* [Information]:
-- ==== Sys2Proof/Machine/MemRows.lean ====
section
/-! DEFINITION. The steps of the memory tiers: shared sets, scrub, refresh, windows, seals, zeroing (chapter 9, R623). -/

namespace Sys2Proof.Machine

/-! Windows (R365 to R367). A port keeps its contents when the windows change; a local address then shows what the windows now place
there. -/

/-- The key of a port-local byte: port × 2^40 + port-local data address. -/
def physKey (p d : Nat) : Nat := p * 2 ^ 40 + d

/-- The local address that shows a port-local byte under the windows, if one does: the inverse of `locate` (R366). -/
def shownAt (s : State) (k : Nat) : Option Nat :=
  let p := k / 2 ^ 40
  let d := k % 2 ^ 40
  let find := fun (w : Window) =>
    let q := Nat.log2 (portSet w.pset).length
    let g := (d - w.pbase * 2 ^ 26) / 256
    if (portSet w.pset).contains p && w.pbase * 2 ^ 26 ≤ d && d < (w.pbase + winPart w) * 2 ^ 26 then
      ((List.range (2 ^ q)).map (fun low => w.base * 2 ^ 30 + (g * 2 ^ q + low) * 256 + d % 256)).find? (fun a => locate s a == some (p, d))
    else none
  (windows s).findSome? find

/-- The LPDDR contents put aside by port, while the windows change. [DEDUCED, log 38] -/
def darken (s : State) : State :=
  if !winValid s then s
  else
    let key := fun a => if inLpddr a then (locate s a).map (fun x => physKey x.1 x.2) else none
    { s with
      dark := s.mem.cells.foldl (fun c e => match key e.1 with
        | some k => cellSet c k e.2
        | none => c) s.dark,
      mem := { cells := s.mem.cells.filter (fun e => (key e.1).isNone) },
      darkPoison := s.poison.foldl (fun c l => match key (l * 64) with
        | some k => insNat (k / 64) c
        | none => c) s.darkPoison,
      poison := s.poison.filter (fun l => (key (l * 64)).isNone),
      darkErrs := s.darkErrs ++ s.memErrs.filterMap (fun e => (key (e.line * 64)).map (fun k => { e with line := k / 64 })),
      memErrs := s.memErrs.filter (fun e => (key (e.line * 64)).isNone) }

/-- The LPDDR contents that a valid window set shows, brought back. [DEDUCED, log 38] -/
def lighten (s : State) : State :=
  if !winValid s then s
  else
    { s with
      mem := { cells := s.dark.foldl (fun c e => match shownAt s e.1 with
        | some a => cellSet c a e.2
        | none => c) s.mem.cells },
      dark := s.dark.filter (fun e => (shownAt s e.1).isNone),
      poison := s.darkPoison.foldl (fun c l => match shownAt s (l * 64) with
        | some a => insNat (a / 64) c
        | none => c) s.poison,
      darkPoison := s.darkPoison.filter (fun l => (shownAt s (l * 64)).isNone),
      memErrs := s.memErrs ++ s.darkErrs.filterMap (fun e => (shownAt s (e.line * 64)).map (fun a => { e with line := a / 64 })),
      darkErrs := s.darkErrs.filter (fun e => (shownAt s (e.line * 64)).isNone) }

/-- The data and the tag of port-local data line `l`, shown by a window or not. -/
def portLine (s : State) (p l : Nat) : List Byte × Byte :=
  let k := physKey p (l * 64)
  match shownAt s k with
  | some a => (memBytes s a 64, lineTag s (a / 64))
  | none => ((natsFrom k 64).map (fun x => ((s.dark.find? (fun e => e.1 == x)).map (·.2)).getD 0),
      if s.darkPoison.contains (k / 64) then 0xFF else 0x00)

/-- R369, R376: device line `x` of a port: a data line, or the check bytes of the 15 before it with four bytes of zero. -/
def deviceBytes (s : State) (p x : Nat) : List Byte :=
  if x % 16 = 15 then
    (List.range 15).flatMap (fun i => let d := portLine s p (x / 16 * 15 + i); checkBytes d.1 d.2) ++ List.replicate 4 0
  else (portLine s p (x / 16 * 15 + x % 16)).1

/-- A change of the windows, each port keeping its contents. -/
def rewindow (s : State) (f : State → State) : State := lighten (f (darken s))

/-- WIN_CTRL.lock. -/
def winLocked (s : State) : Bool := bitAt (regWord s .lpc 0 0x180 0) 0

/-- WIN_n set to a value's fields (Table 9.12). -/
def putWindow (s : State) (n v : Nat) : State :=
  let lo := bits v 0 9 + bits v 12 3 * 2 ^ 12 + bits v 16 9 * 2 ^ 16
  rewindow s (fun s => setRegWord (setRegWord s .lpc 0 (0x140 + 8 * n) lo) .lpc 0 (0x144 + 8 * n) (bits v 32 10))

/-- R367: a write of WIN_n. Set values 6 and 7 are reserved (R766). [DEDUCED, log 38] -/
def doWinWrite (s : State) (r : Requester) (n v : Nat) : State :=
  if 8 ≤ n then s
  else regAccess s r .lpc 0 (0x140 + 8 * n) true (fun s =>
    if winLocked s || 6 ≤ bits v 12 3 then regError s .lpc 0 (0x140 + 8 * n) else putWindow s n v)

/-- R367: WIN_CTRL.lock set. -/
def doWinLock (s : State) (r : Requester) : State :=
  regAccess s r .lpc 0 0x180 true (fun s => if winValid s then setRegWord s .lpc 0 0x180 1 else regError s .lpc 0 0x180)

/-! Shared sets (9.8, 9.9). -/

/-- The set that SET_IDX selects. -/
def setIdx (s : State) (d : Nat) : Nat := bits (regWord s .spad d 0x104 0) 0 4

/-- SET_RANGE of a set: first page and pages. The page keeps one register per set, at the model's own offset. [DEDUCED, log 35] -/
def setRange (s : State) (d k : Nat) : Nat × Nat :=
  (bits (regWord s .spad d (0x1000 + 8 * k) 0) 0 17, bits (regWord s .spad d (0x1004 + 8 * k) 0) 0 17)

/-- The local address of an upper-tier page of a die. -/
def upperPage (d p : Nat) : Nat := upperBase d + p * 4096

/-- R382: a page's golden copy. -/
def goldenPage (d p : Nat) : Nat := upperPage d p + 0x20000000

/-- R382: a page's digest copy, 0 A and 1 B. -/
def digestAt (d p copy : Nat) : Nat := lowerBase d + 0x1F800000 + copy * 0x400000 + 32 * p

/-- R383: SET_CMD load. [DEDUCED, log 35] -/
def doSetLoad (s : State) (r : Requester) (d : Nat) : State :=
  regAccess s r .spad d 0x118 true (fun s =>
    let k := setIdx s d
    let x := setRange s d k
    let meets := (spad s d).sets.any (fun e => e.1 != k && e.2.st != 0 && rangesMeet e.2.first e.2.pages x.1 x.2)
    if (sharedSet s d k).st != 0 || x.2 = 0 || 129024 < x.1 + x.2 || meets || anyMaps s (upperPage d x.1) (x.2 * 4096) then
      regError s .spad d 0x118
    else modSet s d k (fun _ => { st := 1, first := x.1, pages := x.2 }))

/-- R383: SET_CMD activate: the digests and golden copies are begun. -/
def doSetActivate (s : State) (r : Requester) (d : Nat) : State :=
  regAccess s r .spad d 0x118 true (fun s =>
    let k := setIdx s d
    if (sharedSet s d k).st = 1 then modSet s d k (fun x => { x with activating := true }) else regError s .spad d 0x118)

/-- The lines of a page that read as poison, by their place in the page. -/
def pagePoison (s : State) (a : Nat) : List Nat := (List.range 64).filter (fun j => linePoison s (a / 64 + j))

/-- R382, R383: a page's golden copy and both digest copies written; poisoned lines stay poisoned in the copy. -/
def publishPage (s : State) (d p : Nat) : State :=
  let s := pageRead s (upperPage d p / 4096)
  let bs := memBytes s (upperPage d p) 4096
  let bad := pagePoison s (upperPage d p)
  let dg := sha256 bs
  let s := (store s (goldenPage d p) bs).1
  let s := bad.foldl (fun x j => (storePoison x (goldenPage d p + 64 * j)).1) s
  (store (store s (digestAt d p 0) dg).1 (digestAt d p 1) dg).1

/-- R383: digests and golden copies are written and the set becomes ACTIVE. -/
def doActivateDone (s : State) (d k : Nat) : State :=
  let e := sharedSet s d k
  if e.st = 1 && e.activating && blkReady s .spad d then
    modSet ((natsFrom e.first e.pages).foldl (fun x p => publishPage x d p) s) d k (fun x => { x with st := 2, activating := false })
  else s

/-- R384: upper-tier page `p` of a die lies in a set that tenants map read-only: ACTIVE, RESTORING or FAILED. -/
def pageKept (s : State) (d p : Nat) : Bool :=
  (spad s d).sets.any (fun e => 2 ≤ e.2.st && e.2.first ≤ p && p < e.2.first + e.2.pages)

/-- The lines of a range zeroed but for those of sealed granules (R392, R395). -/
def zeroOpen (s : State) (a n : Nat) : State :=
  if n = 0 then s
  else (natsFrom (a / 2 ^ 21) ((a + n - 1) / 2 ^ 21 - a / 2 ^ 21 + 1)).foldl (fun x g =>
    let lo := max a (g * 2 ^ 21)
    let hi := min (a + n) ((g + 1) * 2 ^ 21)
    if x.sealedG.contains g then x else zeroEngine x lo (hi - lo)) s

/-- R383, R390: a set is retired: its pages, golden copies and digests are zeroed, a restore under way is abandoned. [DEDUCED, log 35] -/
def retireSet (s : State) (d k : Nat) : State :=
  let e := sharedSet s d k
  let s := zeroOpen s (upperPage d e.first) (e.pages * 4096)
  let s := zeroOpen s (goldenPage d e.first) (e.pages * 4096)
  let s := zeroOpen (zeroOpen s (digestAt d e.first 0) (e.pages * 32)) (digestAt d e.first 1) (e.pages * 32)
  modSpad s d (fun x => { x with wd := x.wd.filter (fun w => w.setNo != k), sets := tabDel x.sets k })

/-- R383: SET_CMD retire. Zeroing stops in Lamb mode (R401), where the command is ignored. [DEDUCED, log 35] -/
def doSetRetire (s : State) (r : Requester) (d : Nat) : State :=
  regAccess s r .spad d 0x118 true (fun s =>
    let k := setIdx s d
    let e := sharedSet s d k
    if s.mgmt.lamb then regError s .spad d 0x118
    else if e.st != 0 && anyMaps s (upperPage d e.first) (e.pages * 4096) then regError s .spad d 0x118 else retireSet s d k)

/-- R387: the digest that a page is compared with: copy A, or B when A is poisoned. -/
def pageDigest (s : State) (d p : Nat) : Option (List Byte) :=
  if !anyPoison s (digestAt d p 0) 32 then some (memBytes s (digestAt d p 0) 32)
  else if !anyPoison s (digestAt d p 1) 32 then some (memBytes s (digestAt d p 1) 32)
  else none

/-- R387: the golden copy is whole and matches. -/
def goldenGood (s : State) (d p : Nat) : Bool :=
  !anyPoison s (goldenPage d p) 4096 && pageDigest s d p == some (sha256 (memBytes s (goldenPage d p) 4096))

/-- A page written whole by the node, which clears its poison. -/
def putPage (s : State) (a : Nat) (bs : List Byte) : State := memPut (zeroEngine s a 4096) a bs

/-- R387: a page comes back: it leaves the table, its set is ACTIVE again once none of its pages is withdrawn, the events are raised and
the ledger entries written. Nothing is written to a sealed granule (R392). -/
def bringBack (s : State) (d p src : Nat) (bs : List Byte) : State :=
  match (spad s d).wd.find? (fun w => w.page == p) with
  | none => s
  | some w =>
    if isSealed s (upperPage d p) then s
    else
      let s := putPage s (upperPage d p) bs
      let s := modSpad s d (fun x => { x with wd := x.wd.filter (fun y => y.page != p) })
      let rest := (spad s d).wd.filter (fun y => y.setNo == w.setNo)
      let s := modSet s d w.setNo (fun e => { e with st := if e.st = 3 && rest.isEmpty then 2 else e.st })
      let s := memEvents (raiseEvent s .spad d 3) (upperPage d p) 4096
      memoryEntries s 1 d w.setNo src p w

/-- R390: an uncorrectable error in a golden copy whose upper page is good: the upper page is copied again. -/
def fixGolden (s : State) (d p : Nat) : State :=
  match setOfPage s d p with
  | none => s
  | some k =>
    let up := upperPage d p
    if ((sharedSet s d k).st = 2 || (sharedSet s d k).st = 3) && !withdrawn s up && !anyPoison s up 4096
        && pageDigest s d p == some (sha256 (memBytes s up 4096)) then
      raiseEvent (putPage s (goldenPage d p) (memBytes s up 4096)) .spad d 6
    else s

/-- R390: an uncorrectable error in a line of one digest copy: the line is written again from the other copy. -/
def fixDigest (s : State) (a other : Nat) : State :=
  if linePoison s (other / 64) then s else (store s (a / 64 * 64) (memBytes s (other / 64 * 64) 64)).1

/-- R390: what an uncorrectable error in a lower-tier line leads to. -/
def lowerError (s : State) (a : Nat) : State :=
  match spadOf a with
  | some (d, 1) =>
    let off := a - lowerBase d
    if off < 0x1F800000 then fixGolden s d (off / 4096)
    else if off < 0x1FC00000 then fixDigest s a (a + 0x400000)
    else fixDigest s a (a - 0x400000)
  | _ => s

/-- Lines are read: errors met, and what an uncorrectable one in a golden copy or a digest leads to (R390). -/
def lowerRead (s : State) (p : Nat → Bool) : State :=
  let u := meetErrs s p
  (errLines s (fun l => p l && !linePoison s l && linePoison u l)).foldl (fun x l => lowerError x (l * 64)) u

/-- R388: an image of a withdrawn page is asked of the owner. -/
def askImage (s : State) (d : Nat) (w : Withdrawn) : State :=
  let s := modSpad s d (fun x => { x with wd := x.wd.map (fun y => if y.page == w.page then { y with img := true } else y) })
  emit (raiseEvent s .spad d 5) (.notice 4 [d, w.setNo, w.page])

/-- The lines of the lower tier that a restore of page `p` reads: its golden copy and both digest copies. -/
def goldenLine (d p l : Nat) : Bool :=
  rangesMeet (l * 64) 64 (goldenPage d p) 4096 || l == digestAt d p 0 / 64 || l == digestAt d p 1 / 64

* [Exercise prompt]: Repeat exactly the lines that run from the opening of the listing through the line holding "let d := k % 2 ^ 40". Leave out everything else.

* [Your solution]:
-- ==== Sys2Proof/Machine/MemRows.lean ====
section
/-! DEFINITION. The steps of the memory tiers: shared sets, scrub, refresh, windows, seals, zeroing (chapter 9, R623). -/

namespace Sys2Proof.Machine

/-! Windows (R365 to R367). A port keeps its contents when the windows change; a local address then shows what the windows now place
there. -/

/-- The key of a port-local byte: port × 2^40 + port-local data address. -/
def physKey (p d : Nat) : Nat := p * 2 ^ 40 + d

/-- The local address that shows a port-local byte under the windows, if one does: the inverse of `locate` (R366). -/
def shownAt (s : State) (k : Nat) : Option Nat :=
  let p := k / 2 ^ 40
  let d := k % 2 ^ 40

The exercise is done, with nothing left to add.